Anggota Babinsa TNI AD Disebut Tewas Ditembak, ini Kata Puspomad Dirbindik Puspomad Kolonel CPM Kemas A Yani bersama Kadispenad Brigjen TNI Nefra Firdaus saat jumpa pers di Mabesad, Jakarta, Kamis (25/6/2020). (ANTARA/Syaiful Hakim)

MerahPutih.com - Pusat Polisi Militer Angkatan Darat (Puspomad) mengonfirmasi bekas luka tusukan di tubuh Serda Saputra, anggota Babinsa Tambora dari Komando Distrik Militer (Kodim) 0503 Jakarta Barat.

"Jadi bahan-bahan yang ditemukan di TKP (Hotel Mercure Batavia) dan keterangan saksi memang ada perisitwa penembakan.

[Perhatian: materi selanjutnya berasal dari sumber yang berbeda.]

/-- The reserved cases of a RIL_SYNC_CMD that names one engine. -/
theorem syncBad_of_lone (hLone : ∀ i < 48, s.syncNames v i = decide (i = e.val)) : s.syncBad v =
    (s.pllStopped pllRill || (decide (s.variant.engines ≤ e) || (s.rilOf e).st == 3 || (bits v 31 30 == 1 && (s.rilOf e).st != 0))) := by
  unfold State.syncBad
  congr 1
  rw [Bool.eq_iff_iff, List.any_eq_true]
  constructor
  · rintro ⟨i, hi, hBad⟩
    rw [hLone i (List.mem_range.mp hi)] at hBad
    obtain ⟨hName, hBad⟩ := Bool.and_eq_true_iff.mp hBad
    rwa [of_decide_eq_true hName] at hBad
  · intro hBad
    refine ⟨e, List.mem_range.mpr e.isLt, ?_⟩
    rw [hLone e e.isLt, decide_eq_true rfl, Bool.true_and]
    exact hBad

/-- The names of RIL_SYNC_LO are used up. -/
def namesUsed (s : State) : State := { s with rilSyncLo := 0 }

theorem namesUsed_withRil (h : s.rilSyncLo = 0) (x : Ril) : namesUsed (withRil s e x) = withRil s e x := by
  have hNone : namesUsed s = s := by
    rw [namesUsed, ← h]
  exact congrArg (fun u => withRil u e x) hNone

/-- What a RIL_SYNC_CMD that names one engine does: a START of it, or a PHASE with the release of its AWAIT CYCLE (R385, R400, R404). -/
theorem syncOp_of_lone (hLone : ∀ i < 48, s.syncNames v i = decide (i = e.val)) : s.syncOp v = namesUsed (
    if bits v 31 30 = 1 then s.rillStart e false false
    else withRil s e (if s.rb Fx.RIL_ECFG_CYC_SYNC e = false ∧ (s.rilOf e).st = 1 ∧ s.inAwaitCycle e = true then cycleReleased s e
      else { s.rilOf e with acc := 0 })) := by
  have hIdle : ∀ i ∈ List.range 48, i ≠ e.val → s.syncNames v i = false := fun i hi hNe => by
    rw [hLone i (List.mem_range.mp hi), decide_eq_false hNe]
  have hSt : ((s.rillPhase e).rilOf e).st = (s.rilOf e).st := by rw [rillPhase_eq, rilOf_withRil_self _ e.isLt]
  have hCyc : (s.rillPhase e).rb Fx.RIL_ECFG_CYC_SYNC e = s.rb Fx.RIL_ECFG_CYC_SYNC e := rfl
  have hCond : (!s.rb Fx.RIL_ECFG_CYC_SYNC e && s.inAwaitCycle e && (s.rilOf e).st == 1) = true ↔
      s.rb Fx.RIL_ECFG_CYC_SYNC e = false ∧ (s.rilOf e).st = 1 ∧ s.inAwaitCycle e = true := by
    simp only [Bool.and_eq_true, Bool.not_eq_true', beq_iff_eq]
    tauto
  unfold State.syncOp
  rw [foldl_lone (a := e.val) (fun i hi hNe t => by rw [hIdle i hi hNe]; rfl) List.nodup_range (List.mem_range.mpr e.isLt),
    if_pos (by rw [hLone e e.isLt, decide_eq_true rfl])]
  refine congrArg namesUsed (ite_congr rfl (fun _ => rfl) fun _ => ?_)
  simp only [hSt, hCyc, inAwaitCycle_rillPhase, rillWord_rillPhase, rillNext_rillPhase, hCond]
  rw [rillPhase_eq, ← apply_ite (withRil s e)]

end

section
variable {s : State} {e : Fin 48} (hLive : live s)
include hLive

/-- A write of RIL_SYNC_CMD acts, or is rejected for R399. -/
theorem syncCmd_eq (m : Master) {v : Word} (hRsv : rsvBitBad .RIL_SYNC_CMD 0 v = false) (hEnc : encBadFields .RIL_SYNC_CMD v = false) :
    s.syncCmd m v = if s.syncBad v then s.reject m .rsvEnc 0x70004 v else s.syncOp v := by
  rw [State.syncCmd, cmdWrite_plain (regDead_always hLive rfl) hRsv hEnc, show hasRwl .RIL_SYNC_CMD = false by decide, Bool.and_false,
    if_neg Bool.false_ne_true]
  rfl

/-- SYNC_START of a lone engine, named in RIL_SYNC_LO (R399, R404). -/
theorem exec_syncStart (hHere : e.val < s.variant.engines) (m : Master) (he : e.val < 16) (hLow : s.rilSyncLo = 2 ^ e.val) :
    exec (.syncStart m 0) s = .next (
      if s.pllStopped pllRill = true ∨ (s.rilOf e).st ≠ 0 then s.reject m .rsvEnc 0x70004 0x40000000#32
      else namesUsed (s.rillStart e false false)) := by
  have hLone : ∀ i < 48, s.syncNames 0x40000000#32 i = decide (i = e.val) := by
    intro i hi
    rw [State.syncNames, hLow]
    by_cases hSmall : i < 32
    · rw [if_pos hSmall, Nat.testBit_two_pow]
      exact decide_eq_decide.mpr eq_comm
    · have hNone : ∀ k : Fin 16, (0x40000000#32).getLsbD k = false := by decide
      rw [if_neg hSmall, decide_eq_false (by omega)]
      exact hNone ⟨i - 32, by omega⟩
  have hOp : bits 0x40000000#32 31 30 = 1 := by decide
  have hBad : s.syncBad 0x40000000#32 = true ↔ s.pllStopped pllRill = true ∨ (s.rilOf e).st ≠ 0 := by
    simp only [syncBad_of_lone hLone, hOp, Bool.or_eq_true, Bool.and_eq_true, decide_eq_true_eq, beq_iff_eq, bne_iff_ne, true_and]
    refine or_congr Iff.rfl ?_
    omega
  have hServed : s.syncOp 0x40000000#32 = namesUsed (s.rillStart e false false) := by rw [syncOp_of_lone hLone, if_pos hOp]
  refine congrArg Host.Outcome.next ((syncCmd_eq hLive m (v := 0x40000000#32) (by decide) (by decide)).trans ?_)
  simp only [hBad, hServed]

Sementara dari hasil luka yang didapat dari korban luka tusuk," kata Direktur Penyidikan Puspomad Kolonel CPM Kemas Ahmad Yani di Mabes TNI, Jakarta Pusat, Selasa (25/6).

Baca Juga

Puspomad: Perwira Marinir AL Pelaku Pembunuhan Babinsa TNI AD

Puspomad juga tidak menampik adanya temuan barang bukti lain di TKP. Di antaranya satu proyektil peluru jenis pistol. Untuk barang bukti terakhir, pihak Puspomad masih mengembangkan penyelidikan berkait kepemilikan senjata api dari proyektil tersebut.

"Ini yang sedang ditindak lanjuti tentang masalah barang bukti, akan dikembangkan saksi berupa senjata dan pistol dan barang bukti ada proyektil pistol," kata Kemas.

Puspomad mengungkap identitas pelaku penusukan Serda Saputra. Salah satu pelaku penusukan adalah oknum TNI Angkatan Laut, sedangkan sisanya warga sipil.

Dirbindik Puspomad Kolonel CPM Kemas A Yani bersama Kadispenad Brigjen TNI Nefra Firdaus saat jumpa pers di Mabesad, Jakarta, Kamis (25/6/2020). Foto: MP/Kanu
Dirbindik Puspomad Kolonel CPM Kemas A Yani bersama Kadispenad Brigjen TNI Nefra Firdaus saat jumpa pers di Mabesad, Jakarta, Kamis (25/6/2020). Foto: MP/Kanu

"Pertama Letda Mar RW, sudah ditahan di Puspomal Kelapa Gading, Jakarta Utara dan proses sesuai ketentuan hukum yang berlaku di lingkungan TNI. Kedua, diduga pelaku warga sipil," kata Kemas.

Dandim 0503 JB Kol (Kav) Valian Wicaksono mengatakan, saat itu Serda Saputra salah satu petugas pengamanan bagi para pekerja yang menjalani isolasi mandiri di hotel.

"Kejadian tadi malam. Dia kan ikut (pengamanan) karantina mandiri pekerja migran yang dari luar diisolasi karantina mandiri di salah satu hotel," kata Valian

Valian mengatakan, saat berjaga, Serda Saputra mendengar ada keributan di hotel. Korban kemudian menghampiri lokasi. Bermakud ingin mengurai keributan, Serda Saputra justru ditusuk oleh seseorang yang tidak dikenal.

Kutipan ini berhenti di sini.